◆ **TASK DIRECTIONS**
Each line with the string "anchor" is to be copied from the records below.

[Collected data entries]
☆ ☆ ☆ ☆ ☆

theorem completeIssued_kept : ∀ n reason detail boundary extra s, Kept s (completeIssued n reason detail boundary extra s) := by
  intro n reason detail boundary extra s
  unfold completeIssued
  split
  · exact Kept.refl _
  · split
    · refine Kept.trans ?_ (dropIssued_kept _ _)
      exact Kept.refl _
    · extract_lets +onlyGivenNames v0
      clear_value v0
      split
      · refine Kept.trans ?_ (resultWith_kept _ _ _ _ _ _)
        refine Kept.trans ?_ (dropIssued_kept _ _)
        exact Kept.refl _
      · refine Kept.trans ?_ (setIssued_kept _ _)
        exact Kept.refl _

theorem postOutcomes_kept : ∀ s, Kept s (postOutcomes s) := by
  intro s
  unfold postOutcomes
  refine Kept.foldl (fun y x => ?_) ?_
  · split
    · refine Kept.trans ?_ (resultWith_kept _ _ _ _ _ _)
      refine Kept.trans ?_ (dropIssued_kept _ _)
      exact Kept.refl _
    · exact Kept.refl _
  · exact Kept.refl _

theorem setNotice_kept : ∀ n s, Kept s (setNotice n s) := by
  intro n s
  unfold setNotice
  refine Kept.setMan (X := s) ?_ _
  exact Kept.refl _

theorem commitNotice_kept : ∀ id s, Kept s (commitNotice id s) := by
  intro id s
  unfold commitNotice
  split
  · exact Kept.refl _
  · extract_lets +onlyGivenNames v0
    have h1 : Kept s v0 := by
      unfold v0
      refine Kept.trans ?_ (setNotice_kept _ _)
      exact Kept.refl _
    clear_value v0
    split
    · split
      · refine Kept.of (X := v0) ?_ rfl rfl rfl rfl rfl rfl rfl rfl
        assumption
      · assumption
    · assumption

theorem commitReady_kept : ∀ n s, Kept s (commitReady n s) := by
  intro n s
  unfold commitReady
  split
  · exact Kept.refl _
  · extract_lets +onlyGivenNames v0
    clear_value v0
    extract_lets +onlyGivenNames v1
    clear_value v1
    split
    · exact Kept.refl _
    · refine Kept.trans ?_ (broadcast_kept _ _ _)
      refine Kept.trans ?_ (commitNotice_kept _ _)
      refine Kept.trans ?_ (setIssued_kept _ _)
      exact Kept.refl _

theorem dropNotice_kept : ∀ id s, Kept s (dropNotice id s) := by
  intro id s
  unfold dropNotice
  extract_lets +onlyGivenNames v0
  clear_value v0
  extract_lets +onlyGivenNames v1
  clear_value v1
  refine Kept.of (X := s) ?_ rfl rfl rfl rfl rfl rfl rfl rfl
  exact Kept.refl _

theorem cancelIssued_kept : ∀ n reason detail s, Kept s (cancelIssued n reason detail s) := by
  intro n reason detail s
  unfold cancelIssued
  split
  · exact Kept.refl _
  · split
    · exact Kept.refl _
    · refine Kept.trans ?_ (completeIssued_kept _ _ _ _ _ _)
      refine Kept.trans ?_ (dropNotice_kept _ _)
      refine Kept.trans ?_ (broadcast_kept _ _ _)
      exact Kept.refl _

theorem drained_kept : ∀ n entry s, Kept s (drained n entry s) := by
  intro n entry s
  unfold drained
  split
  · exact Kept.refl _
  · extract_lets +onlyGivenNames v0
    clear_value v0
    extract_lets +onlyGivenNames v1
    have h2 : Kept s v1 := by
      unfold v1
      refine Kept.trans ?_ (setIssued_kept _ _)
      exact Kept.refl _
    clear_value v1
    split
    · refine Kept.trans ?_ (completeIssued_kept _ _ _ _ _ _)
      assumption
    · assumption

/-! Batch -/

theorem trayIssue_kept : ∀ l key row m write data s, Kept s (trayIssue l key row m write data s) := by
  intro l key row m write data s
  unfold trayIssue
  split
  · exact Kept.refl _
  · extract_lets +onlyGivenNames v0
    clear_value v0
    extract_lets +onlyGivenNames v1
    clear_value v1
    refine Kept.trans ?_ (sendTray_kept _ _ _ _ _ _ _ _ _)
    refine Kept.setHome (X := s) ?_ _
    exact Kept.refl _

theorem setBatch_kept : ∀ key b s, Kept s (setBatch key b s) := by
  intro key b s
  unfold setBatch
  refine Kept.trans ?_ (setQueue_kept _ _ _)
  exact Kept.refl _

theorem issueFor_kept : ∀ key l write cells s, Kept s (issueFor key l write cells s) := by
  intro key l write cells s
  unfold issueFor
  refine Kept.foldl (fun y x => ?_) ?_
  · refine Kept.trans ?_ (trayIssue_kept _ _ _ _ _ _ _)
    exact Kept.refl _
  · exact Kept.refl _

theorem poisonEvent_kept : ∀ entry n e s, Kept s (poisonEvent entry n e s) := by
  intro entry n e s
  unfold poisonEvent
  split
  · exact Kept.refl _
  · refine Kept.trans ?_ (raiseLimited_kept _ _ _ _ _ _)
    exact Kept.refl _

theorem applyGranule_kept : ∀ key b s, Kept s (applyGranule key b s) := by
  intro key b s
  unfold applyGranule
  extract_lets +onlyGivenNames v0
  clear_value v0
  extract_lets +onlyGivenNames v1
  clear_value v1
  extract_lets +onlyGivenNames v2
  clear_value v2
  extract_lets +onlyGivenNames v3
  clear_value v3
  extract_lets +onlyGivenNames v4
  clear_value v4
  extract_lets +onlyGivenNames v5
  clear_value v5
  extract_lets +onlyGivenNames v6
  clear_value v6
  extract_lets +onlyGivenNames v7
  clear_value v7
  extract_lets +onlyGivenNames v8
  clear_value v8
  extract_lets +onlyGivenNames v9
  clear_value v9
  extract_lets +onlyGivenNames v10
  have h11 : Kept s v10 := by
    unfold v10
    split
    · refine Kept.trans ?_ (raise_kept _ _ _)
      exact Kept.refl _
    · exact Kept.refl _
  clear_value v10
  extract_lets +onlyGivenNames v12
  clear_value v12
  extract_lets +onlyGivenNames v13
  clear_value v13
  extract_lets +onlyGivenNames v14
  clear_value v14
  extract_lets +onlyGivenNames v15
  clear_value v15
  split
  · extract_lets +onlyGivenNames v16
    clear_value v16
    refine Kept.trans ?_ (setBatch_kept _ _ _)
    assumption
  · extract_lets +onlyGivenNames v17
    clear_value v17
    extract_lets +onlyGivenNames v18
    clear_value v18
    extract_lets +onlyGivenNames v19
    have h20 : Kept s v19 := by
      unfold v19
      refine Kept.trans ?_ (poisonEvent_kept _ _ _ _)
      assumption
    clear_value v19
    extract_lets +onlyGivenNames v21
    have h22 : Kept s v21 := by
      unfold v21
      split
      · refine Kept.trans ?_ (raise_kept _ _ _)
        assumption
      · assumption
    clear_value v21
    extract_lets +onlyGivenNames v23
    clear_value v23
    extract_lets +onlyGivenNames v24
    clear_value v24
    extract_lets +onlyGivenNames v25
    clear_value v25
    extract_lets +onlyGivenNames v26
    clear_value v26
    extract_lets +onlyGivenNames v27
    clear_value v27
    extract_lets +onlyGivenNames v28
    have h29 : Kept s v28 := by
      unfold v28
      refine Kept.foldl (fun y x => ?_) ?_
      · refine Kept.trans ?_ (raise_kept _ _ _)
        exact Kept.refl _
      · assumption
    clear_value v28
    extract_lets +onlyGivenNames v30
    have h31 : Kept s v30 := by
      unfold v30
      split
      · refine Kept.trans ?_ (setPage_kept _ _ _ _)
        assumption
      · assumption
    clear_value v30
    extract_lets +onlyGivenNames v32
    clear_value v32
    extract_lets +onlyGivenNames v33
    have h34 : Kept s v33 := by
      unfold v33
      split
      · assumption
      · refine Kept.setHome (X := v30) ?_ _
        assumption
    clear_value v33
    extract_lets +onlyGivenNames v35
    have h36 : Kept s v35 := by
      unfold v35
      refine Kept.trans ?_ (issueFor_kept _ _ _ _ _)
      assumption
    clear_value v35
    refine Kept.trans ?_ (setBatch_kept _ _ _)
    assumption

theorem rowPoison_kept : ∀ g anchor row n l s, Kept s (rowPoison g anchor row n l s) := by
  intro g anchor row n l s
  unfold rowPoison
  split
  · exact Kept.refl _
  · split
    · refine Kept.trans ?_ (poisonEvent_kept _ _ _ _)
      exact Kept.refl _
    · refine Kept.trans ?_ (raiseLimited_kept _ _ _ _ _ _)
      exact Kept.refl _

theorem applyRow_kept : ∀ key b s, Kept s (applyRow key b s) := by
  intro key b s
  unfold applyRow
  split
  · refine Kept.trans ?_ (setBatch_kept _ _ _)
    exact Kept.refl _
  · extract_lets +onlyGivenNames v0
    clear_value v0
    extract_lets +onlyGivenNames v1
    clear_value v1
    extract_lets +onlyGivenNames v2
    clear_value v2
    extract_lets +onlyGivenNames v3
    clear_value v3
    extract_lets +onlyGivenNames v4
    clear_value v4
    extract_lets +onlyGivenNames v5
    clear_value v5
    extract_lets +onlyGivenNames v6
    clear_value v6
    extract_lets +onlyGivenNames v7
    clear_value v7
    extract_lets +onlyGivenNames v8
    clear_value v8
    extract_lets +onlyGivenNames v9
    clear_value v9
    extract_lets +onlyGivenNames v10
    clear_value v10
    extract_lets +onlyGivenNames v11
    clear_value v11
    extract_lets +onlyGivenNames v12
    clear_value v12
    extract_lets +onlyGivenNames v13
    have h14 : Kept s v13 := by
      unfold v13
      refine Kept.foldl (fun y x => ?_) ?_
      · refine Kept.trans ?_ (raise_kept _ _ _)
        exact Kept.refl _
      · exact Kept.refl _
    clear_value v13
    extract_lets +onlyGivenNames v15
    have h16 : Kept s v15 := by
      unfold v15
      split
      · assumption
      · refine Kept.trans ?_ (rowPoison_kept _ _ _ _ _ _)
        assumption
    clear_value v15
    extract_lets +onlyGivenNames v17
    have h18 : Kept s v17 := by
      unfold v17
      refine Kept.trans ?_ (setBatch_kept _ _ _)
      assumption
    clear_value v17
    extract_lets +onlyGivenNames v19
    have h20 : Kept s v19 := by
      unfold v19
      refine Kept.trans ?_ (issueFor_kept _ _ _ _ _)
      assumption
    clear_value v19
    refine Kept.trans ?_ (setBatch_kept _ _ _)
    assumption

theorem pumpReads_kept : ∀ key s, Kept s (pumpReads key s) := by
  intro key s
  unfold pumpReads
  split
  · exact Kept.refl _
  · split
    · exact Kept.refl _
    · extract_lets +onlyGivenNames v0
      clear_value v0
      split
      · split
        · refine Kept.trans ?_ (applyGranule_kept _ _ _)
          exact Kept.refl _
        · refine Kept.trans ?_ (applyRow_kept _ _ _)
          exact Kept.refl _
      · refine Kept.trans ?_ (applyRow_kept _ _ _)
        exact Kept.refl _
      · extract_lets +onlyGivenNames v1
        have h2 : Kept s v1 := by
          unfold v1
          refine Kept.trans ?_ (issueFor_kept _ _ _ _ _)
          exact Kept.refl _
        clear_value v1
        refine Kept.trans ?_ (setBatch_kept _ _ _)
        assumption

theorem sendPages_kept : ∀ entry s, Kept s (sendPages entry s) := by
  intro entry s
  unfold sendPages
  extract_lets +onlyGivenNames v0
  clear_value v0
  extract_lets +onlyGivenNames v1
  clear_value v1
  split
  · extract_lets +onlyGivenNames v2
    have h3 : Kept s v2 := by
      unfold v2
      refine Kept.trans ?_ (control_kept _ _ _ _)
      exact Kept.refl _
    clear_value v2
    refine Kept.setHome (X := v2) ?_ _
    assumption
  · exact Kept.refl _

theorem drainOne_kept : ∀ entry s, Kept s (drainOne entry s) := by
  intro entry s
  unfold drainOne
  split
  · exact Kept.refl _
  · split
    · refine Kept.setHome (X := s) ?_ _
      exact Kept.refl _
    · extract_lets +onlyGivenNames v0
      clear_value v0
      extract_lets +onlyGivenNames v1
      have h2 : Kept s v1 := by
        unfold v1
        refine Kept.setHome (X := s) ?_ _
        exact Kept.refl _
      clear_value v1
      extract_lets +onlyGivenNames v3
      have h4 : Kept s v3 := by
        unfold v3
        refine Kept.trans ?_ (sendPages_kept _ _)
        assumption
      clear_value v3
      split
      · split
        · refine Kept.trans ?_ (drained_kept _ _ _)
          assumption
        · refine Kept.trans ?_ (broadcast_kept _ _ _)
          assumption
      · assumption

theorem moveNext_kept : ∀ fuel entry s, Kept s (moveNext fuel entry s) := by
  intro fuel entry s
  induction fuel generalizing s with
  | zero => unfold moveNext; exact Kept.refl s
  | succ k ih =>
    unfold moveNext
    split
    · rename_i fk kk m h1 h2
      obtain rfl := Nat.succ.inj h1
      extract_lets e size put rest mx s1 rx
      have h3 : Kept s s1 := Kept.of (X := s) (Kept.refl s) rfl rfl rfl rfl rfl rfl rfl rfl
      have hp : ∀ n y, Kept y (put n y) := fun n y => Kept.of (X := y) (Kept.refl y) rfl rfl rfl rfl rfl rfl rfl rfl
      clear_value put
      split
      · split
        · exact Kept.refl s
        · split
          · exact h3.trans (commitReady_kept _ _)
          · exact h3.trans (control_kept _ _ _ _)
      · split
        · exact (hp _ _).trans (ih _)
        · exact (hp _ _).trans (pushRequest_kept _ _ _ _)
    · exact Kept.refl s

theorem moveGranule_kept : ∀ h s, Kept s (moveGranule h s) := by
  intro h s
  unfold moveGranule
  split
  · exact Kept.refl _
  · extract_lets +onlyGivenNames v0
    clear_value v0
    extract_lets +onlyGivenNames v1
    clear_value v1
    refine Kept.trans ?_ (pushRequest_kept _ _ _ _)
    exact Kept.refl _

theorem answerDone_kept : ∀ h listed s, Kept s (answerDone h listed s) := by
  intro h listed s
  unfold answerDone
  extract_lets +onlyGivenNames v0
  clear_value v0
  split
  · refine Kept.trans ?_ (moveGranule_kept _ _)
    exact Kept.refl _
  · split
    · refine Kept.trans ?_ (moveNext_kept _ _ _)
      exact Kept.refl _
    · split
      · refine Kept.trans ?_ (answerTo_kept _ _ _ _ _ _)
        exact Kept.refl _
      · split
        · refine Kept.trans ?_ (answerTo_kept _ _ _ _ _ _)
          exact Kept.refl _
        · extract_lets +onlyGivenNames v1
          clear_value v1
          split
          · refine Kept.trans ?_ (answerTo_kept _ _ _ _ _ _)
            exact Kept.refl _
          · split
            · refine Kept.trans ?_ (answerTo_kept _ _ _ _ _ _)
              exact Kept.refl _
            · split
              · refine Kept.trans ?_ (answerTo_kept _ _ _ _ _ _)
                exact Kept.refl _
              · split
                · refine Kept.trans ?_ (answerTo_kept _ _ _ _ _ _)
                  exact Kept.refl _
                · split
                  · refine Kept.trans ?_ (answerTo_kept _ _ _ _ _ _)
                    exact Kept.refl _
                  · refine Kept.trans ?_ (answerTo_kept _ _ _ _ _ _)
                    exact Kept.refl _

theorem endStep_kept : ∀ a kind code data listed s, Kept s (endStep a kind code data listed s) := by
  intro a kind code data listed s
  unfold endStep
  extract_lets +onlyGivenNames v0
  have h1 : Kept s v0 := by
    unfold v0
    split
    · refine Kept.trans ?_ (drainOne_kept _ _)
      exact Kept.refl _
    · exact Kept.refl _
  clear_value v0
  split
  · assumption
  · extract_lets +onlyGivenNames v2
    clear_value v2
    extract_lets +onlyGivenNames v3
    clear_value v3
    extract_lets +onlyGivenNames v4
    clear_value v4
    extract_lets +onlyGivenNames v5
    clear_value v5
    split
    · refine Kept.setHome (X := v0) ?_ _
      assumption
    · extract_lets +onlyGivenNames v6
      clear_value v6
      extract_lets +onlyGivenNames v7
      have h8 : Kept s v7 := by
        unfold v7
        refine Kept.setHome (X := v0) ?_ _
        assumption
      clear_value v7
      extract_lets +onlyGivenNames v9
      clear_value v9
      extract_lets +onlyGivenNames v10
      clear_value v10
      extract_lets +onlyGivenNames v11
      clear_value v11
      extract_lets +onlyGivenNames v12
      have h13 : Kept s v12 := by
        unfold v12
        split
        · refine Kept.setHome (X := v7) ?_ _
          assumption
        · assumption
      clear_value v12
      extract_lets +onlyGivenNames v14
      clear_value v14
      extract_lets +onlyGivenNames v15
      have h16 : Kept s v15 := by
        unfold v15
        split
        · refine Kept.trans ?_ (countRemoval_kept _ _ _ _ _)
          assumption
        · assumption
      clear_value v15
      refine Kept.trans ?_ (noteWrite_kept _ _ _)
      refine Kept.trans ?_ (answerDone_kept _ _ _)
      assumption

☆ ☆ ☆ ☆ ☆

◆ **SOLUTION FOR THIS EXERCISE**
theorem rowPoison_kept : ∀ g anchor row n l s, Kept s (rowPoison g anchor row n l s) := by
  intro g anchor row n l s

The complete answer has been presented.